──────── DATA PROVIDED

theorem tableSample_frame {k : Parts} {s t : State} {a0 : EngIx} {a1 : ActIx} {a2 : WedgeRead}
    (h : Frame k s t) (hk : sub partsEngineFaultW k = true) :
    Frame k s (tableSample a0 a1 a2 t) := by
  refine Frame.step h (l := partsEngineFaultW) ?_ hk
  clear h hk
  unfold tableSample
  repeat' first
    | (extract_lets +onlyGivenNames -merge -underBinder x; first | (with_reducible refine Frame.cutTo (t := x) ?_ ?_; rotate_left; (try clear_value x); rename _ => y; intro hx; rotate_left; clear_value (hh : x = _); subst hh) | (have hq : Flt := x; clear hq; rename _ => y) | (have hq : Sys := x; clear hq; rename _ => y) | (clear_value x; rename _ => y) | (have hq := x; clear hq; rename _ => y))
    | with_reducible refine setSrv_frame ?_ (by with_unfolding_all rfl)
    | with_reducible refine loadSample_frame ?_ (by with_unfolding_all rfl)
    | with_reducible refine unloadSample_frame ?_ (by with_unfolding_all rfl)
    | with_reducible refine setPort_frame ?_ (by with_unfolding_all rfl)
    | with_reducible refine sampleInhibit_frame ?_ (by with_unfolding_all rfl)
    | with_reducible exact Frame.ofMk (by first | exact Frame.refl | assumption) frMine frMine frSame frSame frMine frMine frMine frSame frMine frMine frMine frSame frMine frMine frMine frMine frMine frMine frMine frSame rfl rfl rfl (by first | exact .inr .refl | exact .inr ⟨rfl, rfl, rfl, rfl, id⟩ | exact .inr ⟨rfl, rfl, rfl, rfl, fun _ => rfl⟩ | exact .inr (.ite ⟨rfl, rfl, rfl, rfl, id⟩ ⟨rfl, rfl, rfl, rfl, id⟩)) (by first | exact .inr .refl | exact .inr ⟨rfl, rfl, rfl, rfl⟩ | exact .inr (addFaultRecord_binds _ _) | with_unfolding_all exact .inr ⟨rfl, rfl, rfl, rfl⟩)
    | with_reducible apply Frame.refl
    | with_reducible assumption
    | split

theorem switchBoundary_frame {k : Parts} {s t : State} {a0 : EngIx} {a1 : WedgeRead}
    (h : Frame k s t) (hk : sub partsEngineFaultW k = true) :
    Frame k s (switchBoundary a0 a1 t).2 := by
  refine Frame.step h (l := partsEngineFaultW) ?_ hk
  clear h hk
  unfold switchBoundary
  repeat' first
    | (extract_lets +onlyGivenNames -merge -underBinder x; first | (with_reducible refine Frame.cutTo (t := x) ?_ ?_; rotate_left; (try clear_value x); rename _ => y; intro hx; rotate_left; clear_value (hh : x = _); subst hh) | (with_reducible refine Frame.cutTo (t := (Prod.snd x)) ?_ ?_; rotate_left; (try clear_value x); rename _ => y; intro hx; rotate_left; clear_value (hh : x = _); subst hh) | (have hq : Flt := x; clear hq; rename _ => y) | (have hq : Sys := x; clear hq; rename _ => y) | (clear_value x; rename _ => y) | (have hq := x; clear hq; rename _ => y))
    | with_reducible refine setSrv_frame ?_ (by with_unfolding_all rfl)
    | with_reducible refine srvCfgErr_frame ?_ (by with_unfolding_all rfl)
    | with_reducible apply Frame.ite
    | with_reducible exact Frame.ofMk (by first | exact Frame.refl | assumption) frMine frMine frSame frSame frMine frMine frMine frSame frMine frMine frMine frSame frMine frMine frMine frMine frMine frMine frMine frSame rfl rfl rfl (by first | exact .inr .refl | exact .inr ⟨rfl, rfl, rfl, rfl, id⟩ | exact .inr ⟨rfl, rfl, rfl, rfl, fun _ => rfl⟩ | exact .inr (.ite ⟨rfl, rfl, rfl, rfl, id⟩ ⟨rfl, rfl, rfl, rfl, id⟩)) (by first | exact .inr .refl | exact .inr ⟨rfl, rfl, rfl, rfl⟩ | exact .inr (addFaultRecord_binds _ _) | with_unfolding_all exact .inr ⟨rfl, rfl, rfl, rfl⟩)
    | dsimp -zeta only
    | with_reducible apply Frame.refl
    | with_reducible assumption
    | split

theorem switchBoundary_pair {k : Parts} {s t : State} {a0 : EngIx} {a1 : WedgeRead} {y : Bool} {b : State} (e : switchBoundary a0 a1 t = (y, b))
    (h : Frame k s t) (hk : sub partsEngineFaultW k = true) :
    Frame k s b := by
  have f := switchBoundary_frame (a0 := a0) (a1 := a1) h hk
  rw [e] at f; exact f

theorem sampleMeasure_frame {k : Parts} {s t : State} {a0 : EngIx} {a1 : WedgeRead}
    (h : Frame k s t) (hk : sub partsEngineFaultW k = true) :
    Frame k s (sampleMeasure a0 a1 t) := by
  refine Frame.step h (l := partsEngineFaultW) ?_ hk
  clear h hk
  unfold sampleMeasure
  repeat' first
    | (extract_lets +onlyGivenNames -merge -underBinder x; first | (with_reducible refine Frame.cutTo (t := x) ?_ ?_; rotate_left; (try clear_value x); rename _ => y; intro hx; rotate_left; clear_value (hh : x = _); subst hh) | (with_reducible refine Frame.cutTo (t := (Prod.snd x)) ?_ ?_; rotate_left; (try clear_value x); rename _ => y; intro hx; rotate_left; clear_value (hh : x = _); subst hh) | (have hq : Flt := x; clear hq; rename _ => y) | (have hq : Sys := x; clear hq; rename _ => y) | (clear_value x; rename _ => y) | (have hq := x; clear hq; rename _ => y))
    | split
    | with_reducible refine switchBoundary_frame ?_ (by with_unfolding_all rfl)
    | with_reducible refine switchBoundary_pair (by assumption) ?_ (by with_unfolding_all rfl)
    | with_reducible refine setSrv_frame ?_ (by with_unfolding_all rfl)
    | with_reducible refine srvEvent_frame ?_ (by with_unfolding_all rfl)
    | with_reducible refine samMissRun_frame ?_ (by with_unfolding_all rfl)
    | with_reducible refine implausible_frame ?_ (by with_unfolding_all rfl)
    | with_reducible apply Frame.ite
    | with_reducible exact Frame.ofMk (by first | exact Frame.refl | assumption | exact switchBoundary_pair (by assumption) (by first | exact Frame.refl | assumption | exact switchBoundary_pair (by assumption) (by first | exact Frame.refl | assumption) (by with_unfolding_all rfl)) (by with_unfolding_all rfl)) frMine frMine frSame frSame frMine frMine frMine frSame frMine frMine frMine frSame frMine frMine frMine frMine frMine frMine frMine frSame rfl rfl rfl (by first | exact .inr .refl | exact .inr ⟨rfl, rfl, rfl, rfl, id⟩ | exact .inr ⟨rfl, rfl, rfl, rfl, fun _ => rfl⟩ | exact .inr (.ite ⟨rfl, rfl, rfl, rfl, id⟩ ⟨rfl, rfl, rfl, rfl, id⟩)) (by first | exact .inr .refl | exact .inr ⟨rfl, rfl, rfl, rfl⟩ | exact .inr (addFaultRecord_binds _ _) | with_unfolding_all exact .inr ⟨rfl, rfl, rfl, rfl⟩)
    | with_reducible apply Frame.refl
    | with_reducible assumption
    | intro _ _ _
    | intro _ _
    | split

theorem sampleDecide_frame {k : Parts} {s t : State} {a0 : EngIx} {a1 : ActIx} {a2 : Bool}
    (h : Frame k s t) (hk : sub partsGaugeEntryApply k = true) :
    Frame k s (sampleDecide a0 a1 a2 t) := by
  refine Frame.step h (l := partsGaugeEntryApply) ?_ hk
  clear h hk
  unfold sampleDecide
  repeat' first
    | (extract_lets +onlyGivenNames -merge -underBinder x; first | (with_reducible refine Frame.cutTo (t := x) ?_ ?_; rotate_left; (try clear_value x); rename _ => y; intro hx; rotate_left; clear_value (hh : x = _); subst hh) | (have hq : Flt := x; clear hq; rename _ => y) | (have hq : Sys := x; clear hq; rename _ => y) | (clear_value x; rename _ => y) | (have hq := x; clear hq; rename _ => y))
    | with_reducible refine setSrv_frame ?_ (by with_unfolding_all rfl)
    | with_reducible refine onTrackNow_frame ?_ (by with_unfolding_all rfl)
    | with_reducible refine holdTimeout_frame ?_ (by with_unfolding_all rfl)
    | with_reducible refine sampleInhibit_frame ?_ (by with_unfolding_all rfl)
    | with_reducible apply Frame.ite
    | with_reducible exact Frame.ofMk (by first | exact Frame.refl | assumption) frMine frMine frSame frSame frMine frMine frMine frSame frMine frMine frMine frMine frMine frMine frMine frMine frMine frMine frMine frSame rfl rfl rfl (by first | exact .inr .refl | exact .inr ⟨rfl, rfl, rfl, rfl, id⟩ | exact .inr ⟨rfl, rfl, rfl, rfl, fun _ => rfl⟩ | exact .inr (.ite ⟨rfl, rfl, rfl, rfl, id⟩ ⟨rfl, rfl, rfl, rfl, id⟩)) (by first | exact .inr .refl | exact .inr ⟨rfl, rfl, rfl, rfl⟩ | exact .inr (addFaultRecord_binds _ _) | with_unfolding_all exact .inr ⟨rfl, rfl, rfl, rfl⟩)
    | with_reducible apply Frame.refl
    | with_reducible assumption
    | split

────────────────

TASK OBJECTIVE -> Across the data, find each line that has "theorem" in it and copy that line.

WRITTEN RESPONSE ->
theorem tableSample_frame {k : Parts} {s t : State} {a0 : EngIx} {a1 : ActIx} {a2 : WedgeRead}
theorem switchBoundary_frame {k : Parts} {s t : State} {a0 : EngIx} {a1 : WedgeRead}
theorem switchBoundary_pair {k : Parts} {s t : State} {a0 : EngIx} {a1 : WedgeRead} {y : Bool} {b : State} (e : switchBoundary a0 a1 t = (y, b))
theorem sampleMeasure_frame {k : Parts} {s t : State} {a0 : EngIx} {a1 : WedgeRead}
theorem sampleDecide_frame {k : Parts} {s t : State} {a0 : EngIx} {a1 : ActIx} {a2 : Bool}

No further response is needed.